Source records:
◇ ◇ ◇ ◇

-- ==== Sys2Proof/Machine/Rounds.lean ====
section
/-! DEFINITION. The Round Manager (chapter 8): loading, lifting, completing and ending rounds, holds, the service timer, and the
commands ROUND_LOAD, ROUND_CANCEL, HOLD_CLEAR, SERVICE_TIMER_EXPIRY and ROUND_EXPIRY. -/

namespace Sys2Proof.Machine

/-! ### Slots and steps -/

/-- One step of a slot changed. -/
def setStep (ref : StepRef) (f : Step → Step) (s : State) : State :=
  match s.rm.slots.get ref.slot with
  | some rd => setSlot ref.slot (some { rd with steps := rd.steps.modify ref.position f }) s
  | none => s

/-- The first step of a slot that passes a test, with its position. -/
def Round.findStep (rd : Round) (p : Step → Bool) : Option Nat := rd.steps.findIdx? p

/-- The slot an active round with a property stands in. -/
def slotWhere (s : State) (p : Round → Bool) : Option (Fin 4 × Round) :=
  (s.rm.slots.find fun slot => slot.any p).bind fun i => (s.rm.slots.get i).map fun rd => (i, rd)

/-- LOADED or RUNNING (R155, R164). -/
def RoundState.takesLifts : RoundState → Bool
  | .loaded | .running => true
  | .closing => false

/-- A round has a LIFTING step. -/
def Round.lifting (rd : Round) : Bool := rd.steps.any fun st => st.state == .lifting

/-- The counts of R168. -/
def stepCounts (steps : List Step) : StepCounts :=
  { done := steps.countP (·.state == .done), missed := steps.countP (·.state == .missed), timedOut := steps.countP (·.timedOut),
    inserted := steps.countP (·.origin == .inserted), adHoc := steps.countP (·.origin == .adhoc),
    planned := steps.countP (·.origin == .planned) }

/-- The containers of a list of steps re-evaluated, in list order. -/
def reevaluateSteps (steps : List Step) (s : State) : State :=
  steps.foldl (fun s st => reevaluate st.row s) s

/-! ### Freeing and ending (R165, R166) -/

/-- A hold loses its held step when the step's slot is freed (R166). -/
def Service.loseStep (i : Fin 4) : Service → Service
  | .held cause (some step) => .held cause (if step.slot = i then none else some step)
  | v => v

/-- A slot freed (R166). -/
def freeSlotAt (i : Fin 4) (s : State) : State :=
  match s.rm.slots.get i with
  | none => s
  | some rd =>
    let news := RoundNews.ended rd.endCause (stepCounts rd.steps)
    let s := postReport (.round { round := rd.number, vehicle := rd.vehicle, slot := i, news := news, stamp := s.stamp }) s
    let s := { s with rm.service := s.rm.service.map (Service.loseStep i) }
    reevaluateSteps rd.steps (setSlot i none s)

/-- A CLOSING slot that holds no LIFTING step is freed (R159, R161, R166). -/
def freeIfClosed (i : Fin 4) (s : State) : State :=
  match s.rm.slots.get i with
  | some rd => if rd.state = .closing ∧ !rd.lifting then freeSlotAt i s else s
  | none => s

/-- A PENDING step missed by the end of its round (R165). -/
def Step.miss (st : Step) : Step :=
  match st.state with
  | .pending => { st with state := .missed, timedOut := false }
  | _ => st

/-- A round ended (R165). -/
def endRound (cause : EndCause) (i : Fin 4) (s : State) : State :=
  match s.rm.slots.get i with
  | none => s
  | some rd =>
    let missed := rd.steps.filter (·.state == .pending)
    let ended : Round := { rd with steps := rd.steps.map Step.miss, endCause := some cause }
    let s := reevaluateSteps missed (setSlot i (some ended) s)
    if ended.lifting then setSlot i (some { ended with state := .closing }) s else freeSlotAt i s

/-! ### ROUND_LOAD (R152, R153) -/

/-- The position, counted from 1, of the first list entry that is invalid or repeats an earlier one (R152). -/
def badEntry (seen : List Number) : List Number → Option Nat
  | [] => none
  | n :: rest => if !validNumber n || seen.contains n then some (seen.length + 1) else badEntry (seen ++ [n]) rest

/-- The position, counted from 1, of the first list entry that passes a test. -/
def entryWhere (p : Number → Bool) (list : List Number) : Option Nat := (list.findIdx? p).map (· + 1)

/-- R152's ranges for the fields beside the list. -/
def RoundArgs.inRange (a : RoundArgs) : Bool :=
  a.number != 0 && a.vehicle != 0 && a.vehicle != 0xFFFF && decide (1 ≤ a.duration ∧ a.duration ≤ 1440) && decide (a.allowance ≤ 8)

/-- R152's cases, in order: the refusal with its position, or the slot the round takes. -/
def judgeRound (s : State) (a : RoundArgs) : Except (Status × Nat) (Fin 4) :=
  if !a.inRange then .error (.badField, 0)
  else match badEntry [] a.containers with
  | some n => .error (.badField, n)
  | none =>
    if (slotWhere s fun rd => rd.vehicle == a.vehicle).isSome then .error (.refusedState, 0)
    else if (slotWhere s fun rd => rd.number == a.number).isSome then .error (.conflict, 0)
    else match s.rm.slots.find fun slot => slot.isNone with
    | none => .error (.noRoom, 0)
    | some i =>
      match entryWhere (fun n => (containerOf s n).isNone) a.containers with
      | some n => .error (.notFound, n)
      | none =>
        match entryWhere (fun n => (containerOf s n).any (onActiveRound s)) a.containers with
        | some n => .error (.conflict, n)
        | none => .ok i

/-- The round a ROUND_LOAD makes (R153). -/
def loadedRound (s : State) (a : RoundArgs) : Round :=
  { state := .loaded, number := a.number, vehicle := a.vehicle, load := s.tk.uptime, duration := a.duration,
    allowance := a.allowance, adHoc := a.adHoc, lastLift := none, endCause := none,
    steps := (a.containers.filterMap (containerOf s)).map fun r => Step.fresh r .planned }

/-- The REPLY with OK of a ROUND_LOAD (R153): the slot, and a position byte the spec leaves open (log 16). -/
def acceptRound (tag : Byte) (i : Fin 4) (s : State) : State :=
  let (position, s) := drawByte s
  queueReply CommandKind.roundLoad.code tag .ok (.roundLoad (BitVec.ofNat 8 i.val) position) s

/-- ROUND_LOAD (R152, R153). -/
def roundLoadCommand (tag : Byte) (payload : List Byte) : State → State :=
  takeCommand .roundLoad tag (roundLoadArgs payload) false fun args s =>
    match judgeRound s args with
    | .error (status, position) => refuseRound tag status position s
    | .ok i =>
      let rd := loadedRound s args
      acceptRound tag i (reevaluateSteps rd.steps (setSlot i (some rd) s))

/-- ROUND_CANCEL (R164). -/
def roundCancelCommand (tag : Byte) (payload : List Byte) : State → State :=
  takeCommand .roundCancel tag (roundArgs payload) false fun n s =>
    if n = 0 then answer .roundCancel tag .badField s
    else match slotWhere s fun rd => rd.number == n with
    | none => answer .roundCancel tag .notFound s
    | some (i, rd) =>
      if rd.state = .closing then answer .roundCancel tag .refusedState s
      else answer .roundCancel tag .ok (endRound .cancelled i s)

/-- HOLD_CLEAR (R160). -/
def holdClearCommand (tag : Byte) (payload : List Byte) : State → State :=
  takeCommand .holdClear tag (numberArgs payload) false fun n s =>
    if !validNumber n then answer .holdClear tag .badField s
    else match containerOf s n with
    | none => answer .holdClear tag .notFound s
    | some r =>
      if (serviceOf s r).name ≠ .held then answer .holdClear tag .refusedState s
      else answer .holdClear tag .ok (reportChange r .service s (reevaluate r (setService r .inUse s)))

/-! ### Vehicle messages (R154 to R157) -/

/-- A vehicle reply that names a round (R154): the two bytes before the round number are drawn free (log 16). -/
def sendRoundReply (relay : Station) (ans : VehicleAnswer) (vehicle round : Short) (s : State) : State :=
  let (high1, s) := drawByte s
  let (high2, s) := drawByte s
  sendDown relay (.reply ans vehicle (.round round high1 high2)) s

◇ ◇ ◇ ◇

Task goal:
Give the data back in full, matching it character for character.

Result:
-- ==== Sys2Proof/Machine/Rounds.lean ====
section
/-! DEFINITION. The Round Manager (chapter 8): loading, lifting, completing and ending rounds, holds, the service timer, and the
commands ROUND_LOAD, ROUND_CANCEL, HOLD_CLEAR, SERVICE_TIMER_EXPIRY and ROUND_EXPIRY. -/

namespace Sys2Proof.Machine

/-! ### Slots and steps -/

/-- One step of a slot changed. -/
def setStep (ref : StepRef) (f : Step → Step) (s : State) : State :=
  match s.rm.slots.get ref.slot with
  | some rd => setSlot ref.slot (some { rd with steps := rd.steps.modify ref.position f }) s
  | none => s

/-- The first step of a slot that passes a test, with its position. -/
def Round.findStep (rd : Round) (p : Step → Bool) : Option Nat := rd.steps.findIdx? p

/-- The slot an active round with a property stands in. -/
def slotWhere (s : State) (p : Round → Bool) : Option (Fin 4 × Round) :=
  (s.rm.slots.find fun slot => slot.any p).bind fun i => (s.rm.slots.get i).map fun rd => (i, rd)

/-- LOADED or RUNNING (R155, R164). -/
def RoundState.takesLifts : RoundState → Bool
  | .loaded | .running => true
  | .closing => false

/-- A round has a LIFTING step. -/
def Round.lifting (rd : Round) : Bool := rd.steps.any fun st => st.state == .lifting

/-- The counts of R168. -/
def stepCounts (steps : List Step) : StepCounts :=
  { done := steps.countP (·.state == .done), missed := steps.countP (·.state == .missed), timedOut := steps.countP (·.timedOut),
    inserted := steps.countP (·.origin == .inserted), adHoc := steps.countP (·.origin == .adhoc),
    planned := steps.countP (·.origin == .planned) }

/-- The containers of a list of steps re-evaluated, in list order. -/
def reevaluateSteps (steps : List Step) (s : State) : State :=
  steps.foldl (fun s st => reevaluate st.row s) s

/-! ### Freeing and ending (R165, R166) -/

/-- A hold loses its held step when the step's slot is freed (R166). -/
def Service.loseStep (i : Fin 4) : Service → Service
  | .held cause (some step) => .held cause (if step.slot = i then none else some step)
  | v => v

/-- A slot freed (R166). -/
def freeSlotAt (i : Fin 4) (s : State) : State :=
  match s.rm.slots.get i with
  | none => s
  | some rd =>
    let news := RoundNews.ended rd.endCause (stepCounts rd.steps)
    let s := postReport (.round { round := rd.number, vehicle := rd.vehicle, slot := i, news := news, stamp := s.stamp }) s
    let s := { s with rm.service := s.rm.service.map (Service.loseStep i) }
    reevaluateSteps rd.steps (setSlot i none s)

/-- A CLOSING slot that holds no LIFTING step is freed (R159, R161, R166). -/
def freeIfClosed (i : Fin 4) (s : State) : State :=
  match s.rm.slots.get i with
  | some rd => if rd.state = .closing ∧ !rd.lifting then freeSlotAt i s else s
  | none => s

/-- A PENDING step missed by the end of its round (R165). -/
def Step.miss (st : Step) : Step :=
  match st.state with
  | .pending => { st with state := .missed, timedOut := false }
  | _ => st

/-- A round ended (R165). -/
def endRound (cause : EndCause) (i : Fin 4) (s : State) : State :=
  match s.rm.slots.get i with
  | none => s
  | some rd =>
    let missed := rd.steps.filter (·.state == .pending)
    let ended : Round := { rd with steps := rd.steps.map Step.miss, endCause := some cause }
    let s := reevaluateSteps missed (setSlot i (some ended) s)
    if ended.lifting then setSlot i (some { ended with state := .closing }) s else freeSlotAt i s

/-! ### ROUND_LOAD (R152, R153) -/

/-- The position, counted from 1, of the first list entry that is invalid or repeats an earlier one (R152). -/
def badEntry (seen : List Number) : List Number → Option Nat
  | [] => none
  | n :: rest => if !validNumber n || seen.contains n then some (seen.length + 1) else badEntry (seen ++ [n]) rest

/-- The position, counted from 1, of the first list entry that passes a test. -/
def entryWhere (p : Number → Bool) (list : List Number) : Option Nat := (list.findIdx? p).map (· + 1)

/-- R152's ranges for the fields beside the list. -/
def RoundArgs.inRange (a : RoundArgs) : Bool :=
  a.number != 0 && a.vehicle != 0 && a.vehicle != 0xFFFF && decide (1 ≤ a.duration ∧ a.duration ≤ 1440) && decide (a.allowance ≤ 8)

/-- R152's cases, in order: the refusal with its position, or the slot the round takes. -/
def judgeRound (s : State) (a : RoundArgs) : Except (Status × Nat) (Fin 4) :=
  if !a.inRange then .error (.badField, 0)
  else match badEntry [] a.containers with
  | some n => .error (.badField, n)
  | none =>
    if (slotWhere s fun rd => rd.vehicle == a.vehicle).isSome then .error (.refusedState, 0)
    else if (slotWhere s fun rd => rd.number == a.number).isSome then .error (.conflict, 0)
    else match s.rm.slots.find fun slot => slot.isNone with
    | none => .error (.noRoom, 0)
    | some i =>
      match entryWhere (fun n => (containerOf s n).isNone) a.containers with
      | some n => .error (.notFound, n)
      | none =>
        match entryWhere (fun n => (containerOf s n).any (onActiveRound s)) a.containers with
        | some n => .error (.conflict, n)
        | none => .ok i

/-- The round a ROUND_LOAD makes (R153). -/
def loadedRound (s : State) (a : RoundArgs) : Round :=
  { state := .loaded, number := a.number, vehicle := a.vehicle, load := s.tk.uptime, duration := a.duration,
    allowance := a.allowance, adHoc := a.adHoc, lastLift := none, endCause := none,
    steps := (a.containers.filterMap (containerOf s)).map fun r => Step.fresh r .planned }

/-- The REPLY with OK of a ROUND_LOAD (R153): the slot, and a position byte the spec leaves open (log 16). -/
def acceptRound (tag : Byte) (i : Fin 4) (s : State) : State :=
  let (position, s) := drawByte s
  queueReply CommandKind.roundLoad.code tag .ok (.roundLoad (BitVec.ofNat 8 i.val) position) s

/-- ROUND_LOAD (R152, R153). -/
def roundLoadCommand (tag : Byte) (payload : List Byte) : State → State :=
  takeCommand .roundLoad tag (roundLoadArgs payload) false fun args s =>
    match judgeRound s args with
    | .error (status, position) => refuseRound tag status position s
    | .ok i =>
      let rd := loadedRound s args
      acceptRound tag i (reevaluateSteps rd.steps (setSlot i (some rd) s))

/-- ROUND_CANCEL (R164). -/
def roundCancelCommand (tag : Byte) (payload : List Byte) : State → State :=
  takeCommand .roundCancel tag (roundArgs payload) false fun n s =>
    if n = 0 then answer .roundCancel tag .badField s
    else match slotWhere s fun rd => rd.number == n with
    | none => answer .roundCancel tag .notFound s
    | some (i, rd) =>
      if rd.state = .closing then answer .roundCancel tag .refusedState s
      else answer .roundCancel tag .ok (endRound .cancelled i s)

/-- HOLD_CLEAR (R160). -/
def holdClearCommand (tag : Byte) (payload : List Byte) : State → State :=
  takeCommand .holdClear tag (numberArgs payload) false fun n s =>
    if !validNumber n then answer .holdClear tag .badField s
    else match containerOf s n with
    | none => answer .holdClear tag .notFound s
    | some r =>
      if (serviceOf s r).name ≠ .held then answer .holdClear tag .refusedState s
      else answer .holdClear tag .ok (reportChange r .service s (reevaluate r (setService r .inUse s)))

/-! ### Vehicle messages (R154 to R157) -/

/-- A vehicle reply that names a round (R154): the two bytes before the round number are drawn free (log 16). -/
def sendRoundReply (relay : Station) (ans : VehicleAnswer) (vehicle round : Short) (s : State) : State :=
  let (high1, s) := drawByte s
  let (high2, s) := drawByte s
  sendDown relay (.reply ans vehicle (.round round high1 high2)) s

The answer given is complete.